When the bickering between broadcasters Beatrice and Benedick gets too much to take, their colleagues at South West TV come up with a cunning plan to shut the pair up. Meanwhile, lovely weathergirl Hero and dashing reporter Claude are a match made in heaven - but does everyone want to see them so happy?
Sarah Parish, Damian Lewis, Tom Ellis and Billie Piper star in David Nicholls updating of Shakespeare's Much Ado About Nothing - one of the Bard's best loved and funniest plays.
Top chef Joe Macbeth has worked hard to make Duncan Docherty's restaurant a success. So, when he's told it'll all be his one day, what's to stop him taking it now?
James McAvoy, Keeley Hawes, Joseph Millson and Toby Kebbell star in Peter Moffat's updating of Shakespeare's darkest tragedy - Macbeth.
Katherine Minola is a succesful politician, tipped for the leadership of her party. The only problem is, her awful temper has left her a 38 year old singleton, and everyone, from her party chairman to her sister, wants her to get married. Is passionate eccentric Petruchio the answer to her prayers?
Shirley Henderson, Rufus Sewell, Jaime Murray, Stephen Tompkinson, Twiggy Lawson and David Mitchell star in Sally Wainwright's updating of Shakespeare's comedy about the battle of the sexes.
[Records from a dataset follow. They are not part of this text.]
/-! ### The display -/

/-- G1, T2: VF stays, and 0x0000 is CLS too. -/
theorem test_cls : stepsTo (((placed 0x00E0).setFb (lit [(0, 0), (10, 3), (63, 31)])).setReg 15 1)
      (fun t => t.fb == 0 && t.reg 15 == 1) = true ∧
    stepsTo ((placed 0x0000).setFb (lit [(0, 0), (63, 31)])) (fun t => t.fb == 0) = true := by decide +kernel
/-- G2, G3: draw, then collide; G10: start wrapped, second pixel clipped; G13: placed by the old VF. -/
theorem test_drw : stepsTo (((((placed 0xD011).setIndex 0x300).memWrite 0x300 0x80).setReg 0 10).setReg 1 5)
      (fun t => t.fb == lit [(10, 5)] && t.reg 15 == 0) = true ∧
    stepsTo ((((((placed 0xD011).setIndex 0x300).memWrite 0x300 0x80).setReg 0 10).setReg 1 5).setFb (lit [(10, 5)]))
      (fun t => t.fb == 0 && t.reg 15 == 1) = true ∧
    stepsTo (((((placed 0xD011).setIndex 0x300).memWrite 0x300 0xC0).setReg 0 255).setReg 1 255)
      (fun t => t.fb == lit [(63, 31)] && t.reg 15 == 0) = true ∧
    stepsTo (((((placed 0xDF11).setIndex 0x300).memWrite 0x300 0x80).setReg 15 3).setReg 1 2)
      (fun t => t.fb == lit [(3, 2)] && t.reg 15 == 0) = true := by decide +kernel
/-- G4: glyph 0 at the origin; N = 0 draws nothing and clears VF (R202 a). -/
theorem test_drw_glyph : stepsTo ((placed 0xD015).setIndex 0x50)
      (fun t => t.fb == lit ([(0, 0), (1, 0), (2, 0), (3, 0), (0, 1), (3, 1), (0, 2), (3, 2)] ++
        [(0, 3), (3, 3), (0, 4), (1, 4), (2, 4), (3, 4)]) && t.reg 15 == 0) = true ∧
    stepsTo (((placed 0xD010).setIndex 0x50).setReg 15 1) (fun t => t.fb == 0 && t.reg 15 == 0) = true := by decide +kernel

/-! ### The keypad and the timers -/

/-- K1, K2, K5: the named key alone; an index above 15 is not pressed. -/
theorem test_skp : stepsTo (keyed ((placed 0xE19E).setReg 1 5) 0x0020) (fun t => t.pc == 0x204) = true ∧
    stepsTo (keyed ((placed 0xE19E).setReg 1 5) 0xFFDF) (fun t => t.pc == 0x202) = true ∧
    stepsTo (keyed ((placed 0xE19E).setReg 1 0x15) 0xFFFF) (fun t => t.pc == 0x202) = true := by decide +kernel
/-- K3, K4, K6. -/
theorem test_sknp : stepsTo ((placed 0xE1A1).setReg 1 5) (fun t => t.pc == 0x204) = true ∧
    stepsTo (keyed ((placed 0xE1A1).setReg 1 5) 0x0020) (fun t => t.pc == 0x202) = true ∧
    stepsTo (keyed ((placed 0xE1A1).setReg 1 0x15) 0xFFFF) (fun t => t.pc == 0x204) = true := by decide +kernel
/-- K8: read before the tick; K9. -/
theorem test_ldVxDT : stepsTo ((placed 0xF307).setDT 7) (fun t => t.reg 3 == 7 && t.dt == 6) = true ∧
    stepsTo ((placed 0xF307).setReg 3 9) (fun t => t.reg 3 == 0 && t.dt == 0) = true := by decide +kernel
/-- K10, K12, K13: written, then ticked. -/
theorem test_ldDTVx : stepsTo ((placed 0xF315).setReg 3 5) (fun t => t.dt == 4) = true ∧
    stepsTo ((placed 0xF315).setDT 9) (fun t => t.dt == 0) = true ∧
    stepsTo ((placed 0xF315).setReg 3 255) (fun t => t.dt == 254) = true := by decide +kernel
/-- K14; K15: two steps. -/
theorem test_ldSTVx : stepsTo ((placed 0xF318).setReg 3 2) (fun t => t.st == 1 && t.dt == 0) = true ∧
    stepsTwiceTo ((placed 0xF318).setReg 3 2) (fun t => t.st == 0 && t.pc == 0x204) = true := by decide +kernel
/-- K16, K17: the wait keeps the pc, timers run on. -/
theorem test_ldVxK_waits : stepsTo ((placed 0xF20A).setReg 2 0x77) (fun t => decide (t = (placed 0xF20A).setReg 2 0x77)) = true ∧
    stepsTo ((((placed 0xF20A).setReg 2 0x77).setDT 3).setST 1)
      (fun t => t.dt == 2 && t.st == 0 && t.pc == 0x200 && t.reg 2 == 0x77) = true := by decide +kernel
/-- K18, K19, K20: the least pressed key. -/
theorem test_ldVxK : stepsTo (keyed (placed 0xF20A) 0x0208) (fun t => t.reg 2 == 3 && t.pc == 0x202) = true ∧
    stepsTo (keyed (placed 0xF20A) 0x8000) (fun t => t.reg 2 == 15 && t.pc == 0x202) = true ∧
    stepsTo (keyed ((placed 0xF20A).setReg 2 0x77) 0x0001) (fun t => t.reg 2 == 0 && t.pc == 0x202) = true := by decide +kernel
* As opposed to the rest of the series, this episode aired on BBC 4
An intense drama about the passionate and destructive love triangle that consumed Shakespeare in his troubled middle years - adapting some of the most celebrated, sexual, raw, bitter and vitriolic love poems ever written.
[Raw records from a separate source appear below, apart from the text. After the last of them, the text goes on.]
-- ==== Sys2Proof/Word.lean ====
section
/-! DEFINITION. The word types of the Ridge processor (rules R6, R13 of spec/00_scope.md). -/

namespace Sys2Proof

/-- A byte, "the basic addressable unit" (R13). -/
abbrev Byte := BitVec 8

/-- A halfword (R13). -/
abbrev Half := BitVec 16

/-- A word: the width of a general or special register (R6, R13). -/
abbrev Word := BitVec 32

/-- A double word: the width of a register pair (R13). -/
abbrev Double := BitVec 64

/-- A 4-bit register field R1 or R2: a register number, or an immediate 0..15 (R11, R151). -/
abbrev Reg := BitVec 4

/-- A 20-bit page number, bits 0..19 of an address (R119). -/
abbrev Page := BitVec 20

end Sys2Proof
end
Shakespeare’s sonnets are the most compelling source for an emotional and dramatic journey into the psychology of the man himself. Self-analytical, brutally honest, they allow us to go behind the scenes of this complex genius.
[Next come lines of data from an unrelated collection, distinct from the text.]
-- ==== Sys2Proof/Machine/Vrt.lean ====
section
/-! DEFINITION. The Virtual to Real Translation table: its entries and the search (spec/20_memory.md rules R116 to R125). -/

namespace Sys2Proof.Machine

/-! ## Entries (R118) -/

/-- A field of a VRT entry, zero-extended. -/
def vrtField (at_ width : Nat) (e : Double) : Nat := (e.extractLsb' at_ width).toNat

/-- `seg(e)`. -/
def vrtSeg (e : Double) : Nat := vrtField Config.vrtLayout.segAt Config.vrtLayout.segBits e
/-- `tag(e)`. -/
def vrtTag (e : Double) : Half := e.extractLsb' Config.vrtLayout.tagAt 16
/-- `link(e)`. -/
def vrtLink (e : Double) : Half := e.extractLsb' Config.vrtLayout.linkAt 16
/-- `vvv(e)`. -/
def vrtVvv (e : Double) : BitVec 3 := e.extractLsb' Config.vrtLayout.vvvAt 3
/-- `m(e)`. -/
def vrtM (e : Double) : Bool := e.getLsbD Config.vrtLayout.mAt
/-- `realpage(e)`, zero-extended to 20 bits (R125). -/
def vrtRealPage (e : Double) : Page := BitVec.ofNat 20 (vrtField Config.vrtLayout.pageAt Config.vrtLayout.pageBits e)
/-- The entry with its referenced bit set. -/
def vrtSetR (e : Double) : Double := e ||| (1#64 <<< Config.vrtLayout.rAt)
/-- The entry with its modified bit set. -/
def vrtSetM (e : Double) : Double := e ||| (1#64 <<< Config.vrtLayout.mAt)

/-- VRMASK is a right-justified mask of ones, at least 15 (R116). -/
def vrtMaskValid (m : Word) : Bool := decide (15 ≤ m.toNat) && decide (m &&& (m + 1) = 0)

/-- `va<0..19>`, the page number (R119). -/
def pageOf (va : Word) : Page := va.extractLsb' 12 20

/-- The real address of a page and the offset `va<20..31>` (R119, R125). -/
def realAddress (p : Page) (va : Word) : Word := p ++ va.extractLsb' 0 12

/-- The address of the first VRT entry of a search, steps 1 to 3 of R119. -/
def vrtHead (segment va : Word) (s : State) : Word :=
  s.spec 12 + (((segment + (pageOf va).zeroExtend 32) &&& s.spec 13) <<< 3)

/-- Whether a search for a segment number takes an entry for its own: by the low SEG_BITS bits of the number (R46, D15), of
TRANS and DIRT too, where D15 wins over R465's clause on wider numbers (DEDUCED, log 13). -/
def segMatches (segment : Word) (e : Double) : Bool :=
  decide (vrtSeg e = segment.toNat % 2 ^ Config.vrtLayout.segBits)

/-- Whether an entry is the one searched for (R119 step 4, R121): segment number and tag. -/
def vrtMatches (segment va : Word) (e : Double) : Bool :=
  segMatches segment e && decide (vrtTag e = va.extractLsb' 16 16)

/-! ## The search (R119) -/

/-- The 64 bits of two words, the one at the lower offset the most significant (R88). -/
def vrtWords (high low : Nat) : Double := BitVec.ofNat 32 high ++ BitVec.ofNat 32 low

/-- The entry at an address, read in two words (R95, R96), the one at the address first. The second is at the address plus 4
modulo 2^32 (R10): an entry at 0xFFFFFFFC has it at 0 (DEDUCED, log 14). `pause` says what happens before each word is read. -/
def readEntry (pause : State → Access Unit) (ea : Word) (s : State) : Access Double :=
  (pausedRead pause ea.toNat 4 s).bind fun high s1 =>
  (pausedRead pause (ea + 4).toNat 4 s1).bind fun low s2 => .ok (vrtWords high low) s2

/-- Steps 4 to 6 from the entry at an address, examining at most `fuel` entries (R122): the entry found with its address, or
none. `pause` says what happens before each word is read. -/
def vrtChain (pause : State → Access Unit) (segment va : Word) :
    Nat → Word → State → Access (Option (Word × Double))
  | 0, _, _ => .refused .vrtChainEndless
  | fuel + 1, ea, s =>
    if ea.toNat % 4 ≠ 0 then .refused .vrtEntryMisaligned
    else
      (readEntry pause ea s).bind fun e s1 =>
        if vrtMatches segment va e then
          if vrtVvv e = 7 then .ok (some (ea, e)) s1 else .refused .vrtMatchInvalid
        else if vrtLink e = 0 then .ok none s1
        else vrtChain pause segment va fuel (s.spec 12 + (vrtLink e).zeroExtend 32) s1

/-- The whole search for a segment number and a virtual address. -/
def vrtSearchWith (pause : State → Access Unit) (segment va : Word) (s : State) :
    Access (Option (Word × Double)) :=
  if vrtMaskValid (s.spec 13) then vrtChain pause segment va 8192 (vrtHead segment va s) s
  else .refused .vrtMaskInvalid

/-- The search in memory as it stands. -/
def vrtFind (segment va : Word) (s : State) : Access (Option (Word × Double)) := vrtSearchWith noPause segment va s

/-- A word stored in memory. -/
def State.setWord (s : State) (a v : Word) : State := s.setMem (s.mem.store a.toNat 4 v.toNat) a.toNat 4

/-- The entry at an address changed in memory, in its two words: what sets its R or M bit (R123, R465, R466). -/
def State.markEntry (s : State) (ea : Word) (update : Double → Double) : State :=
  let e := update (vrtWords (s.mem.load ea.toNat 4) (s.mem.load (ea + 4).toNat 4))
  (s.setWord ea (e.extractLsb' 32 32)).setWord (ea + 4) (e.extractLsb' 0 32)

end Sys2Proof.Machine
end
Shakespeare (Rupert Graves) is in his troubled middle years, emotionally bereft by his separation from Anne Hathaway (Anna Chancellor), and grieving after the death of his son Hamnet. Shakespeare takes a commission from the Countess of Pembroke (Zoe Wanamaker) to pen a sonnet sequence, celebrating an androgynous young patron, William Herbert, (Tom Sturridge) son of the Countess and soon to be Earl of Pembroke.
Behind the lyrical, beautifully crafted language, a brooding obsession with the “Lovely Boy” and Shakespeare’s extra-marital relationship with a “Dark Lady” (Indira Varma) is revealed. The sonnet sequence is his unique meditation on love, sex, mortality and the creative urge, which has tantalised scholars and casual readers alike.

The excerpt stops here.